Gather every line from the entries below that includes "pairTree".

╭─ Task data

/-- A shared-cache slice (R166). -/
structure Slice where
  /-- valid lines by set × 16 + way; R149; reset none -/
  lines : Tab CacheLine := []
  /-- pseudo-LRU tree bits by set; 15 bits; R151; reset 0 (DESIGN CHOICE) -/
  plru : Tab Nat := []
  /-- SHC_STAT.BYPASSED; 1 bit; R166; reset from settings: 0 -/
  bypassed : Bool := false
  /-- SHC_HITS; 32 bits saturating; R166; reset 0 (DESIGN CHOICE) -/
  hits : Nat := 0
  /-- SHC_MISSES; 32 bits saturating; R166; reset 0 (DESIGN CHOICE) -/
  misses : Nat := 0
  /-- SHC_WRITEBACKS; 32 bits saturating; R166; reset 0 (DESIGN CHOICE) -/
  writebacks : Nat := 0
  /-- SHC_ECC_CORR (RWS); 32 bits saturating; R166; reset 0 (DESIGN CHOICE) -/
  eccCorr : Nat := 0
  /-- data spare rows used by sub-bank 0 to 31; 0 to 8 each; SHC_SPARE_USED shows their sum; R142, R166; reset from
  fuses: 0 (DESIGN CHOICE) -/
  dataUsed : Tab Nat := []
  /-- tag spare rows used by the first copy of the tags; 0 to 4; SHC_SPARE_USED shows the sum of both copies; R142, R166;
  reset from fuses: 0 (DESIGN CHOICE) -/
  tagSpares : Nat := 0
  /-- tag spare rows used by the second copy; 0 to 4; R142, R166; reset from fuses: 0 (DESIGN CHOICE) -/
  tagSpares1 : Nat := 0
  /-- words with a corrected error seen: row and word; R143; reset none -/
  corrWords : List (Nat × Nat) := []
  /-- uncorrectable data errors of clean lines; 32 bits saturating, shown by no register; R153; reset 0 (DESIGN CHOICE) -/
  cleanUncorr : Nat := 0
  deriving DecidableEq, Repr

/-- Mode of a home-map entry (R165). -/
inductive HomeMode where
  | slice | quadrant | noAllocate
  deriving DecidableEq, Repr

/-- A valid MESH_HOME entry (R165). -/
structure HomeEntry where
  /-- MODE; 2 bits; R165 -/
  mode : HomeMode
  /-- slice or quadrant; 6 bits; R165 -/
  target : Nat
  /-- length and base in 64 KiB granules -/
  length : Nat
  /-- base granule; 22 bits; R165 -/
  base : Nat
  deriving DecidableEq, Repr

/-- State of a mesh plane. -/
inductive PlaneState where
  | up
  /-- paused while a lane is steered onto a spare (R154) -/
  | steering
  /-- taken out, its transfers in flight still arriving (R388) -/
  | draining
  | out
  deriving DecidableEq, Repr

╰─
╭─ Task data

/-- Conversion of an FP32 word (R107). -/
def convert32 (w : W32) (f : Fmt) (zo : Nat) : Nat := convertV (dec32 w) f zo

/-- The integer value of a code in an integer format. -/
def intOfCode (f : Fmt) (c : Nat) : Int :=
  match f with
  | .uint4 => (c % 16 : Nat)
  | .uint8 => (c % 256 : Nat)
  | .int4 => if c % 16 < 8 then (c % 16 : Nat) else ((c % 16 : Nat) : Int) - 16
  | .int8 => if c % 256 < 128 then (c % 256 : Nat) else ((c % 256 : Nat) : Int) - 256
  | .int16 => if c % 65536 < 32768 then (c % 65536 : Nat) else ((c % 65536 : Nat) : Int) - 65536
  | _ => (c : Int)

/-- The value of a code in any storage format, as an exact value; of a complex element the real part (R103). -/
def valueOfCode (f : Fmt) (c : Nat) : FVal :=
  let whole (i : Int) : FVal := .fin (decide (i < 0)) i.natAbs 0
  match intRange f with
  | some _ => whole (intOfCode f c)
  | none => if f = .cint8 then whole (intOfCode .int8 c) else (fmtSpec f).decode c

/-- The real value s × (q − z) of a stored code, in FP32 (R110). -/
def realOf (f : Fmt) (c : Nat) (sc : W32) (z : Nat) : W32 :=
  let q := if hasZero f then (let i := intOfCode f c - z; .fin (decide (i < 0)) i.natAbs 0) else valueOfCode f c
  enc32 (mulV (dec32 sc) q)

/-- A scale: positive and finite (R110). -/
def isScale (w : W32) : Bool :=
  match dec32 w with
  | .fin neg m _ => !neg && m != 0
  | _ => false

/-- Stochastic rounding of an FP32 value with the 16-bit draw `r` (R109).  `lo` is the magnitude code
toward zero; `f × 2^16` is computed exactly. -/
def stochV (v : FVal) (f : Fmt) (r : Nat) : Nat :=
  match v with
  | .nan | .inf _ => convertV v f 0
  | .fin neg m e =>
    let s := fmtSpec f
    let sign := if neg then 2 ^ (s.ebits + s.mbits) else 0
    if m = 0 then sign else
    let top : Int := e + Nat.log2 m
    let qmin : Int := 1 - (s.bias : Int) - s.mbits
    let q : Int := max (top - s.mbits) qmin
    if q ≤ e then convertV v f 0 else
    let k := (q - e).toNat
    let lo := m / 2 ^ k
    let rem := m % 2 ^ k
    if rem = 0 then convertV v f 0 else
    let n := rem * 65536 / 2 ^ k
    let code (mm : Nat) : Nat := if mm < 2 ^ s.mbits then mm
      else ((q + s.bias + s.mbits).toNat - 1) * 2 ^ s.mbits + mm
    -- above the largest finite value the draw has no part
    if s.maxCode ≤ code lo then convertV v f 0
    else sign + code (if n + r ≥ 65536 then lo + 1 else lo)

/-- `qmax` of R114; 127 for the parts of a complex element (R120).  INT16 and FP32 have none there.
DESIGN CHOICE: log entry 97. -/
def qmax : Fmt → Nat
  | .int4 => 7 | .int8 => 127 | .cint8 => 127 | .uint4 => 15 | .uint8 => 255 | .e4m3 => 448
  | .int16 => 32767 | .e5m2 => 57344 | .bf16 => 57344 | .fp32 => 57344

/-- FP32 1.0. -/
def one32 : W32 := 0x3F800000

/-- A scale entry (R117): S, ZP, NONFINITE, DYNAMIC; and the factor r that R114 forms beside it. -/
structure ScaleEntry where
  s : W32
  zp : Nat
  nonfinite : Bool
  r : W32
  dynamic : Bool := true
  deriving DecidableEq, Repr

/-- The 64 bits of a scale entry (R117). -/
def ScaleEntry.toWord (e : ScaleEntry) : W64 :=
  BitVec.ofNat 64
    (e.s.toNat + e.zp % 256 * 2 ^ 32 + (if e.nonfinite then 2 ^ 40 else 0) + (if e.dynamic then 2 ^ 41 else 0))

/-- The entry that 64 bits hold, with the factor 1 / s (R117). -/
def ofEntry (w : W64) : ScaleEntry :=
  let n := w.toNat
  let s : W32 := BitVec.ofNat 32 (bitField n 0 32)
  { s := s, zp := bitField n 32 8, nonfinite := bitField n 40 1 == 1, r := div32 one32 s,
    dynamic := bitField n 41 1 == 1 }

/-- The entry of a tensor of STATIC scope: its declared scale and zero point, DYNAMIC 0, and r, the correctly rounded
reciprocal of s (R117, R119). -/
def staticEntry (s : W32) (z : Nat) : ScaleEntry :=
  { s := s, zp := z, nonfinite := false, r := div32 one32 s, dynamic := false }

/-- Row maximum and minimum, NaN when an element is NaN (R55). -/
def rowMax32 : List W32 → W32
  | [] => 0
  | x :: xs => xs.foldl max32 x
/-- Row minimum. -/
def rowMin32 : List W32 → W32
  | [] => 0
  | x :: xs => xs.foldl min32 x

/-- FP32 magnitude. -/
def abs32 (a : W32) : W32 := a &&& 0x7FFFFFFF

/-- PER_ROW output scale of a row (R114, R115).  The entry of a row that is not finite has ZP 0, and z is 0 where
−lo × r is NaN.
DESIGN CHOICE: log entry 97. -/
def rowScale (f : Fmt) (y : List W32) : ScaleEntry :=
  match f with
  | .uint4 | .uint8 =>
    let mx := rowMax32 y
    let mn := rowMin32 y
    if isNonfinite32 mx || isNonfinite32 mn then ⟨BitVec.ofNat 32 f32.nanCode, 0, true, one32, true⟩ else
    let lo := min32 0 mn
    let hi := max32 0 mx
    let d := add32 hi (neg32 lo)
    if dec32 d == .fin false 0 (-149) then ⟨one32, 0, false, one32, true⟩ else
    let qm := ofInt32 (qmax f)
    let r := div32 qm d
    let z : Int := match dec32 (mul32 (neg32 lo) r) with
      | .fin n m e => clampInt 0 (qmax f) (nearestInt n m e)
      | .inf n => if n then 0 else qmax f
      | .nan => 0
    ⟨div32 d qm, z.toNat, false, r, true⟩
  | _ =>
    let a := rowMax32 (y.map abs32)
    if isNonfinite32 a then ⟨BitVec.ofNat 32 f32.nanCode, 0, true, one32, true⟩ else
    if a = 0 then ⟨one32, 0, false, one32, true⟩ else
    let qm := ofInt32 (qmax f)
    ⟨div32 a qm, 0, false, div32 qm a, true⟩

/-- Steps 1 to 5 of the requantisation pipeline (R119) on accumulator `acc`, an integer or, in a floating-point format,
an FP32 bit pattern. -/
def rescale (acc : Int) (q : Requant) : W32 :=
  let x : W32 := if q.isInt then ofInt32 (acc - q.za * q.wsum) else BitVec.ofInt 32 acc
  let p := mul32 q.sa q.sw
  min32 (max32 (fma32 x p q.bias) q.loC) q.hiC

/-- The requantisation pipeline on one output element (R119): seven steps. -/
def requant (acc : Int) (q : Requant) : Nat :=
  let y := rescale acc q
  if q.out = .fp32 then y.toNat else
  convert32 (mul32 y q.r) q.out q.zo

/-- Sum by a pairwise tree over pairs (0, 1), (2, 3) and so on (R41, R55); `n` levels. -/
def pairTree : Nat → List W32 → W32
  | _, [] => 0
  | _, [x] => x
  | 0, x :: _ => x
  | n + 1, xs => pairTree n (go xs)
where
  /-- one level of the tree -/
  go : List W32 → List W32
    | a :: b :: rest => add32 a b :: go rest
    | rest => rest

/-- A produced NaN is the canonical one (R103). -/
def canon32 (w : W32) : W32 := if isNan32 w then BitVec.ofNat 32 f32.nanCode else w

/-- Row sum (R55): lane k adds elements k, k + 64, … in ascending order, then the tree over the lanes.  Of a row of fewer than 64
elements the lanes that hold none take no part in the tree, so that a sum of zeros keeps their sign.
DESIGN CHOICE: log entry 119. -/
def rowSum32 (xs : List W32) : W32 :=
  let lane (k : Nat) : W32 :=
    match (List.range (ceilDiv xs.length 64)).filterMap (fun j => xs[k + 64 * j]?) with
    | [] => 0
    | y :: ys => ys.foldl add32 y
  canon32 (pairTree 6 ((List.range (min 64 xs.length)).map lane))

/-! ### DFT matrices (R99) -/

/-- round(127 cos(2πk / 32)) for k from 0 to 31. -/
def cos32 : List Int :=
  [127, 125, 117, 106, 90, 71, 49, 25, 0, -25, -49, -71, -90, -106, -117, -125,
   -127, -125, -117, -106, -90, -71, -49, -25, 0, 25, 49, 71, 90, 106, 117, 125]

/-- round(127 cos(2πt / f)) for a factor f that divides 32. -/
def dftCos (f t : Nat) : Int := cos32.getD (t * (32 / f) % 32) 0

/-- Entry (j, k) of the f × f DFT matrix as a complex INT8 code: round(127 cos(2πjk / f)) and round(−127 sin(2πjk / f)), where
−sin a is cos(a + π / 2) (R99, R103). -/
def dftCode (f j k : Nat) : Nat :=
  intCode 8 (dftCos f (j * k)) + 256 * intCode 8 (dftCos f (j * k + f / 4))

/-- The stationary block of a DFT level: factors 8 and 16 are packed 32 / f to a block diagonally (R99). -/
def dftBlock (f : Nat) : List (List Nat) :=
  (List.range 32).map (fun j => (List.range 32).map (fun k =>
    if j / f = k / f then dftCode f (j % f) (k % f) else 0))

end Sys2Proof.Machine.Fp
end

╰─

Task output –
def pairTree : Nat → List W32 → W32
  | n + 1, xs => pairTree n (go xs)
  canon32 (pairTree 6 ((List.range (min 64 xs.length)).map lane))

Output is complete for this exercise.